Magnetized Laser-Plasma Interactions in High-Energy-Density Systems: Parallel Propagation

TL;DR

This paper explores how external magnetic fields influence laser-plasma interactions in high-energy-density systems, deriving dispersion relations and identifying a new scattering process called stimulated whistler scattering.

Contribution

It introduces a comprehensive theoretical framework for parametric processes in magnetized plasmas, including the novel stimulated whistler scattering mechanism.

Findings

Faraday rotation can be significant in HED conditions.

Raman and Brillouin spectra are slightly modified by magnetic fields.

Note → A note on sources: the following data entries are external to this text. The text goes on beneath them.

-- ==== Sys2Proof/Laws/State.lean ====
section
/-! SUPPORT. One lemma for each field of State and each update of it. -/

namespace Sys2Proof.Machine

variable (s : State)

@[simp] theorem State.setFp_fp (t : Table) : (s.setFp t).fp = t := rfl
@[simp] theorem State.setFp_msg (t : Table) : (s.setFp t).msg = s.msg := rfl
@[simp] theorem State.setFp_rd (t : Table) : (s.setFp t).rd = s.rd := rfl
@[simp] theorem State.setFp_pa (t : Table) : (s.setFp t).pa = s.pa := rfl
@[simp] theorem State.setFp_cmdIn (t : Table) : (s.setFp t).cmdIn = s.cmdIn := rfl
@[simp] theorem State.setFp_rspOut (t : Table) : (s.setFp t).rspOut = s.rspOut := rfl

@[simp] theorem State.setRd_fp (r : Reader) : (s.setRd r).fp = s.fp := rfl
@[simp] theorem State.setRd_msg (r : Reader) : (s.setRd r).msg = s.msg := rfl
@[simp] theorem State.setRd_rd (r : Reader) : (s.setRd r).rd = r := rfl
@[simp] theorem State.setRd_pa (r : Reader) : (s.setRd r).pa = s.pa := rfl
@[simp] theorem State.setRd_cmdIn (r : Reader) : (s.setRd r).cmdIn = s.cmdIn := rfl
@[simp] theorem State.setRd_rspOut (r : Reader) : (s.setRd r).rspOut = s.rspOut := rfl

@[simp] theorem State.setPa_fp (ws : List Word) : (s.setPa ws).fp = s.fp := rfl
@[simp] theorem State.setPa_msg (ws : List Word) : (s.setPa ws).msg = s.msg := rfl
@[simp] theorem State.setPa_rd (ws : List Word) : (s.setPa ws).rd = s.rd := rfl
@[simp] theorem State.setPa_pa (ws : List Word) : (s.setPa ws).pa = ws := rfl
@[simp] theorem State.setPa_cmdIn (ws : List Word) : (s.setPa ws).cmdIn = s.cmdIn := rfl
@[simp] theorem State.setPa_rspOut (ws : List Word) : (s.setPa ws).rspOut = s.rspOut := rfl

@[simp] theorem State.setCmdIn_fp (ins : List PortInput) : (s.setCmdIn ins).fp = s.fp := rfl
@[simp] theorem State.setCmdIn_msg (ins : List PortInput) : (s.setCmdIn ins).msg = s.msg := rfl
@[simp] theorem State.setCmdIn_rd (ins : List PortInput) : (s.setCmdIn ins).rd = s.rd := rfl
@[simp] theorem State.setCmdIn_pa (ins : List PortInput) : (s.setCmdIn ins).pa = s.pa := rfl
@[simp] theorem State.setCmdIn_cmdIn (ins : List PortInput) : (s.setCmdIn ins).cmdIn = ins := rfl
@[simp] theorem State.setCmdIn_rspOut (ins : List PortInput) : (s.setCmdIn ins).rspOut = s.rspOut := rfl

@[simp] theorem State.respond_fp (r : Response) : (s.respond r).fp = s.fp := rfl
@[simp] theorem State.respond_msg (r : Response) : (s.respond r).msg = s.msg := rfl
@[simp] theorem State.respond_rd (r : Response) : (s.respond r).rd = s.rd := rfl
@[simp] theorem State.respond_pa (r : Response) : (s.respond r).pa = s.pa := rfl
@[simp] theorem State.respond_cmdIn (r : Response) : (s.respond r).cmdIn = s.cmdIn := rfl
@[simp] theorem State.respond_rspOut (r : Response) : (s.respond r).rspOut = s.rspOut ++ [r] := rfl

@[simp] theorem State.deliver_fp (pgn : Pgn) (sa : SourceAddr) (len : BitVec 8) (m : Memory) : (s.deliver pgn sa len m).fp = s.fp := rfl
@[simp] theorem State.deliver_msg (pgn : Pgn) (sa : SourceAddr) (len : BitVec 8) (m : Memory) : (s.deliver pgn sa len m).msg = ⟨pgn, sa, len, Memory.truncate m len.toNat⟩ := rfl
@[simp] theorem State.deliver_rd (pgn : Pgn) (sa : SourceAddr) (len : BitVec 8) (m : Memory) : (s.deliver pgn sa len m).rd = s.rd := rfl
@[simp] theorem State.deliver_pa (pgn : Pgn) (sa : SourceAddr) (len : BitVec 8) (m : Memory) : (s.deliver pgn sa len m).pa = s.pa := rfl
@[simp] theorem State.deliver_cmdIn (pgn : Pgn) (sa : SourceAddr) (len : BitVec 8) (m : Memory) : (s.deliver pgn sa len m).cmdIn = s.cmdIn := rfl
@[simp] theorem State.deliver_rspOut (pgn : Pgn) (sa : SourceAddr) (len : BitVec 8) (m : Memory) : (s.deliver pgn sa len m).rspOut = s.rspOut := rfl

@[simp] theorem State.respondBadCommand_fp : s.respondBadCommand.fp = s.fp := rfl
@[simp] theorem State.respondBadCommand_msg : s.respondBadCommand.msg = s.msg := rfl
@[simp] theorem State.respondBadCommand_rd : s.respondBadCommand.rd = s.rd := rfl
@[simp] theorem State.respondBadCommand_pa : s.respondBadCommand.pa = s.pa := rfl
@[simp] theorem State.respondBadCommand_cmdIn : s.respondBadCommand.cmdIn = s.cmdIn := rfl
@[simp] theorem State.respondBadCommand_rspOut : s.respondBadCommand.rspOut = s.rspOut ++ [badCommandResponse] := rfl

@[simp] theorem State.applyReset_fp (lost : Nat) : (s.applyReset lost).fp = [] := rfl
@[simp] theorem State.applyReset_msg (lost : Nat) : (s.applyReset lost).msg = Message.empty := rfl
@[simp] theorem State.applyReset_rd (lost : Nat) : (s.applyReset lost).rd = Reader.empty := rfl
@[simp] theorem State.applyReset_pa (lost : Nat) : (s.applyReset lost).pa = [] := rfl
@[simp] theorem State.applyReset_cmdIn (lost : Nat) : (s.applyReset lost).cmdIn = s.cmdIn := rfl
@[simp] theorem State.applyReset_rspOut (lost : Nat) : (s.applyReset lost).rspOut = s.rspOut.take (s.rspOut.length - lost) := rfl

end Sys2Proof.Machine
end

Stimulated whistler scattering occurs only with an external B field.

Abstract

We investigate parametric processes in magnetised plasmas, driven by a large-amplitude pump light wave. Our focus is on laser-plasma interactions relevant to high-energy-density (HED) systems, such as the National Ignition Facility and the Sandia MagLIF concept. We derive dispersion relations for three-wave interactions in a multi-species plasma using Maxwell's equations, the warm-fluid momentum equation and the continuity equation. The application of an external B field causes right and left polarised light waves to propagate with differing phase velocities. This leads to Faraday rotation of the polarisation, which can be significant in HED conditions. Raman and Brilllouin scattering have modified spectra due to the background B field, though this effect is usually small in systems of current practical interest. We identify a scattering process we call stimulated whistler scattering, where a light wave decays to an electromagnetic whistler wave ($\omega \lesssim \omega_{ce}$) and a Langmuir wave. This only occurs in the presence of an external B field, which is required for the whistler wave to exist. We compute the scattered wavelengths for Raman, Brillouin, and whistler scattering.